Data center operator TeraWulf Inc. (NASDAQ: WULF), having recently completed a landmark high-yield bond offering, is now exploring the leveraged loan market to fund its artificial intelligence infrastructure build-out. The company's Chief Financial Officer, Patrick Fleury, stated in an interview that the firm is collaborating with banks, including Morgan Stanley, to develop loan products. While TeraWulf's next financing round will likely be another high-yield bond, "it could also be a loan," he noted.
Approximately eight months ago, TeraWulf issued $3.2 billion in high-yield bonds to expand a data center in New York, marking the largest junk bond deal led by Wall Street institutions, with Morgan Stanley again leading, in over three decades. Technology companies are tapping every corner of the credit market to meet the unprecedented funding demands of AI, pushing Wall Street to design new debt structures to keep pace.
Initial Steps in the Market
Fleury explained that "TeraWulf and many of its peers are actively working with banks to develop these products," adding that "the foundational structure is largely in place; the market is just waiting for more deals to establish a precedent." This precedent emerged in late April when CoreWeave launched the first leveraged loan backed by contracts with GPU clients like OpenAI. That $3.1 billion loan attracted roughly $19 billion in investor orders.
Expanding Capital Sources
Fleury pointed out that connecting with loan investors also opens a pathway to the collateralized loan obligation (CLO) market, which is the largest buyer of leveraged loans. "This opens up a significant, entirely new source of capital for the industry," he said.
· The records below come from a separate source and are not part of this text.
-- ==== Sys2Proof/Machine/Sequencer.lean ====
section
/-! DEFINITION. The actions of the parts, one at a time, each picked by a sequencer register
(spec/10_state.md R23); a call as a whole, which is its actions one after the other until it returns, until a
ready wait is not met (spec/40_bus_driver.md R132) or until one iteration of SNIFF's loop is over
(spec/43_session.md R239); and the lists of what the calls do (log entry 8). -/

namespace Sys2Proof.Machine

/-- What one action leads to. -/
inductive Progress
  /-- The entry of the list is done and the next one follows. -/
  | go (s : State)
  /-- The entry is not done, and its next action follows. -/
  | more (s : State)
  /-- The entry has to be taken again: RDY was HIGH, or the loop goes round. -/
  | again (s : State)
  /-- The call ends here with a condition (R260). -/
  | ended (s : State)
  /-- The call has no meaning. -/
  | refuse (r : Refusal)

/-! ## BUSDRV's actions -/

/-- `wait_ready()`: taken when RDY is sampled LOW, and only then; `met` is what moves `drv_phase` on (R132,
D13). -/
def waitReady (met : State → Progress) (s : State) : Progress :=
  match (drawRdy s).1 with
  | .low => met (logBus .rdy (drawRdy s).2)
  | .high => .again (drawRdy s).2

/-- The byte a transaction begins with: the strobe byte, or the header (R90). -/
def Txn.firstByte : Txn → Byte
  | .strobe b => b
  | .read h => h
  | .write h _ => h

/-- How many data bytes follow it (R95). -/
def Txn.dataBytes : Txn → Nat
  | .strobe _ => 0
  | .read _ => 1
  | .write _ bs => bs.length

/-- Data byte `k` goes out, or comes in (R95, R136, R138, R140). -/
def dataByte (x : Txn) (k : Nat) (s : State) : State :=
  match x with
  | .strobe _ => s
  | .read _ => rxByte s
  | .write _ bs =>
    match bs[k]? with
    | some b => txByte b s
    | none => s

/-- The end of a transaction: `sel_release()`, and IDLE (R131, R147). -/
def closeBus (s : State) : State := setPhase .idle (selRelease s)

/-- Data byte `k` is next, or, when there is none, the transaction ends: R23 has no place between the last byte
and SEL(0), so that both are one action (DESIGN CHOICE, log entry 32). -/
def toData (x : Txn) (k : Nat) (s : State) : Progress :=
  if k < x.dataBytes then .more (setPhase (.data k) s) else .go (closeBus s)

/-- What follows the first byte: a strobe's second wait, or the data (R95). -/
def afterFirst (x : Txn) (s : State) : Progress :=
  match x with
  | .strobe _ => .more (setPhase .wait2 s)
  | .read _ => toData x 0 s
  | .write _ _ => toData x 0 s

/-- One action of BUSDRV in a transaction: it reads `drv_phase`, does what stands there, and writes `drv_phase`
(R23).  IDLE: the entry check of R147 and `sel_assert()`; WAIT1: the wait before the first byte; HDR: that
byte, a strobe's too (DESIGN CHOICE, log entry 35); DATA(k): data byte k; WAIT2: a strobe's second wait, with
which select is released, R23 having no place between (DESIGN CHOICE, log entry 32). -/
def busAct (x : Txn) (s : State) : Progress :=
  match s.drv.drv_phase with
  | .idle =>
    match busEntry s with
    | some r => .refuse r
    | none => .more (setPhase .wait1 (selAssert s))
  | .wait1 => waitReady (fun s => .more (setPhase .hdr s)) s
  | .hdr => afterFirst x (txByte x.firstByte s)
  | .data k => toData x (k + 1) (dataByte x k s)
  | .wait2 => waitReady (fun s => .go (closeBus s)) s

/-! ## OOKENC's actions in a burst -/

/-- One action of OOKENC in a burst: it reads `rep_cnt`, drives the frame that is next as one action, and moves
`rep_cnt` on; at REPEAT the burst is over (R23, R175; log entry 16). -/
def burstAct (p : Packet) (s : State) : Progress :=
  if s.enc.rep_cnt < REPEAT then
    match s.enc.tx_mode with
    | .driven => .more (burstFrame p s)
    | .hiz => .refuse .lineNotDriven
  else .go s

/-! ## The actions of every part -/

/-- The head of SNIFF's loop: the cancellation is read first, then the line is sampled once (R239, D19). -/
def sniffHead (s : State) : Progress :=
  if (drawCancel s).1 then .go (drawCancel s).2 else .again (pollLine (drawCancel s).2)

/-- One action.  READ's byte stands in `sh_in` from SEL(0) until READ returns it or STARTUP compares it, R136
naming no register for it (DESIGN CHOICE, log entry 34). -/
def act (a : Act) (s : State) : Progress :=
  match a with
  | .bus x => busAct x s
  | .init =>
    match initEntry s with
    | some r => .refuse r
    | none => .go (initPulse s)
  | .check r e =>
    if s.drv.sh_in = e then .go s else .ended (raise (.chipIdentityMismatch r s.drv.sh_in) s)
  | .radio m => .go { s with ses.radio_mode := m }
  | .phase p => .go { s with ses.sess_phase := p }
  | .txen => .go (lineOn s)
  | .txdis => .go (lineOff s)
  | .burst => .go { s with enc.rep_cnt := 0 }
  | .frames p => burstAct p s
  | .decreset => .go (arm s)
  | .sniffLoop => sniffHead s
  | .finish => .go (returnWith .success s)
  | .answer => .go (returnWith (.byte s.drv.sh_in) s)
  | .refuse r => .refuse r

/-- One action of the call in flight (R23): a ready wait is an action of its own (R132), and so is each frame
of a burst. -/
def tick (s : State) : Host.Outcome State Fault Refusal :=
  match s.host.pend with
  | [] => .next s
  | a :: k =>
    match act a s with
    | .go s' => .next { s' with host.pend := k }
    | .more s' => .next { s' with host.pend := a :: k }
    | .again s' => .next { s' with host.pend := a :: k }
    | .ended s' => .next s'
    | .refuse r => .refused r

/-! ## A call as a whole -/

/-- The actions of one entry of a list, `n` at most after the first, as far as they go. -/
def actOn : Nat → Act → State → Progress
  | 0, a, s => act a s
  | n + 1, a, s =>
    match act a s with
    | .more s' => actOn n a s'
    | p => p

/-- At least the actions an entry can take after the first: a transaction's waits, first byte and data; a
burst's frames. -/
def actBound : Act → Nat
  | .bus x => x.dataBytes + 4
  | .frames _ => REPEAT
  | _ => 0

/-- The actions of a call, as far as they go; what is left stays in `pend`. -/
def run : List Act → State → Host.Outcome State Fault Refusal
  | [], s => .next { s with host.pend := [] }
  | a :: k, s =>
    match actOn (actBound a) a s with
    | .go s' => run k s'
    | .more s' => .next { s' with host.pend := a :: k }
    | .again s' => .next { s' with host.pend := a :: k }
    | .ended s' => .next s'
    | .refuse r => .refused r

/-- A call begins: only a block that is not halted and has no call and no transaction in flight accepts one
(R264, R271, R147, R301); whatever the last call returned is gone. -/
def accept (s : State) (f : State → Host.Outcome State Fault Refusal) : Host.Outcome State Fault Refusal :=
  match s.ses.sess_phase, s.host.pend, s.drv.drv_phase with
  | .halted, _, _ => .refused .halted
  | .idle, [], .idle => f (returnWith .none s)
  | .idle, [], _ => .refused .transactionInFlight
  | _, _, _ => .refused .callInProgress

/-! ## Bus transactions (R95) -/

/-- EXEC: `SEL(1) RDY TX(S) RDY SEL(0)` (R134). -/
def strobeActs (c : Config) (st : Strobe) : List Act :=
  match strobeByte c st with
  | some b => [.bus (.strobe b)]
  | none => [.refuse .notInStrobes]

/-- READ: `SEL(1) RDY TX(H) RX(v) SEL(0)` (R136). -/
def readActs (c : Config) (r : Reg) : List Act :=
  match readHeader c r with
  | some h => [.bus (.read h)]
  | none => [.refuse .notInRegs]

/-- WBURST, and WRITE with one byte: `SEL(1) RDY TX(H) TX(bs[0]) … SEL(0)` (R138, R140, R96). -/
def writeActs (c : Config) (r : Reg) (bs : List Byte) : List Act :=
  match writeHeader c r with
  | some h => [.bus (.write h bs)]
  | none => [.refuse .notInRegs]

/-- The three writes of a frequency word, high, middle, low (R97, R144). -/
def freqActs (c : Config) (w : FreqWord) : List Act :=
  writeActs c .freqHi [freqHigh w] ++ writeActs c .freqMid [freqMiddle w] ++ writeActs c .freqLo [freqLow w]

/-- PFREQ (R144, R145). -/
def pfreqActs (c : Config) (m : Mhz) : List Act :=
  match freqWord m with
  | .ok w => freqActs c w
  | .error r => [.refuse r]

/-! ## The burst -/

/-- TXBURST: its frames one after the other, no gap (R102, R175). -/
def burstActs (p : Packet) : List Act := [.burst, .frames p]

/-! ## Direct calls -/

/-- EXEC s (R134). -/
def execActs (c : Config) (st : Strobe) : List Act := strobeActs c st ++ [.finish]

/-- READ r (R136). -/
def readCallActs (c : Config) (r : Reg) : List Act := readActs c r ++ [.answer]

/-- WRITE r, b and WBURST r, bs (R138, R140, R96). -/
def writeCallActs (c : Config) (r : Reg) (bs : List Byte) : List Act := writeActs c r bs ++ [.finish]

/-- PFREQ mhz (R144). -/
def pfreqCallActs (c : Config) (m : Mhz) : List Act := pfreqActs c m ++ [.finish]

/-- fmt.FREQ w (R97; log entry 1). -/
def freqCallActs (c : Config) (w : FreqWord) : List Act := freqActs c w ++ [.finish]

/-- TXBURST p (R175). -/
def burstCallActs (p : Packet) : List Act := burstActs p ++ [.finish]

/-! ## SESSION's sequences -/

/-- The record of a mode strobe (R30). -/
def radioActs (st : Strobe) : List Act :=
  match modeOf st with
  | some m => [Act.radio m]
  | none => []

/-- EXEC of a mode strobe by SESSION, and the record of it (R30, R233, R238). -/
def modeActs (c : Config) (st : Strobe) : List Act :=
  strobeActs c st ++ radioActs st

/-- The second burst of SEND, if a second code was given (R233, R235). -/
def secondBurst : Option Packet → List Act
  | some p => burstActs p
  | none => []

/-- SEND after its gate (R233 to R236). -/
def sendActs (c : Config) (p1 : Packet) (p2 : Option Packet) : List Act :=
  Act.phase .sending :: (modeActs c .transmitMode ++ (Act.txen :: (burstActs p1 ++ (secondBurst p2 ++
    (modeActs c .idle ++ [Act.txdis, Act.phase .idle, Act.finish])))))

/-- SNIFF (R238). -/
def sniffActs (c : Config) : List Act :=
  Act.phase .sniffing :: (modeActs c .receiveMode ++ (Act.decreset :: Act.sniffLoop :: (modeActs c .idle ++
    [Act.phase .idle, Act.finish])))

/-- One entry of STARTUP_OPS (R241). -/
def startupOpActs (c : Config) : StartupOp → List Act
  | .strobe st => modeActs c st
  | .write r b => writeActs c r [b]
  | .wburst r bs => writeActs c r bs
  | .pfreq m => pfreqActs c m
  | .carrier => pfreqActs c CARRIER_MHZ
  | .powerTable => writeActs c .paTable c.pa_table

/-- One pair of CHIP_ID_CHECK: the register is read and compared (R242). -/
def checkActs (c : Config) (pair : Reg × Byte) : List Act := readActs c pair.1 ++ [Act.check pair.1 pair.2]

/-- STARTUP: INIT, the identity check, STARTUP_OPS (R240, R293, D23, D24). -/
def startupActs (c : Config) : List Act :=
  Act.init :: (c.chip_id_check.flatMap (checkActs c) ++ (c.startup_ops.flatMap (startupOpActs c) ++ [Act.finish]))

/-- SEND of one or two command codes: the gate first, before anything else (R234, R262). -/
def sendCodes (c1 : Byte) (c2 : Option Byte) (s : State) : Host.Outcome State Fault Refusal :=
  match s.ses.serial with
  | none => .next (raise .noSerialConfigured s)
  | some ser =>
    run (sendActs s.cfg (packet ser s.ses.channel c1) (c2.map (packet ser s.ses.channel))) s

end Sys2Proof.Machine
end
The company, which is transitioning from Bitcoin mining, has been expanding its data center footprint, recently acquiring a high-performance computing development site in eastern Kentucky.
Financing Evolution
"Given the scale of capital required to build HPC infrastructure, expanding the available financing toolkit is a crucial step for the industry's maturation," Fleury stated. The company's $3.2 billion high-yield bond issued last October—the first such deal by a cryptocurrency miner—was aimed at partially funding the expansion of a data center at the Lake Bonneville campus in New York. That transaction, which attracted over $11 billion in investor orders, was bolstered by so-called "backstop support" from Google's parent, Alphabet, which will guarantee the debt once the facility is operational.
"As more deals come to market and investors become more familiar with this asset class, the financing terms evolve," Fleury said. "I believe we will see similar gradual development in the leveraged loan market as more issuers utilize this product."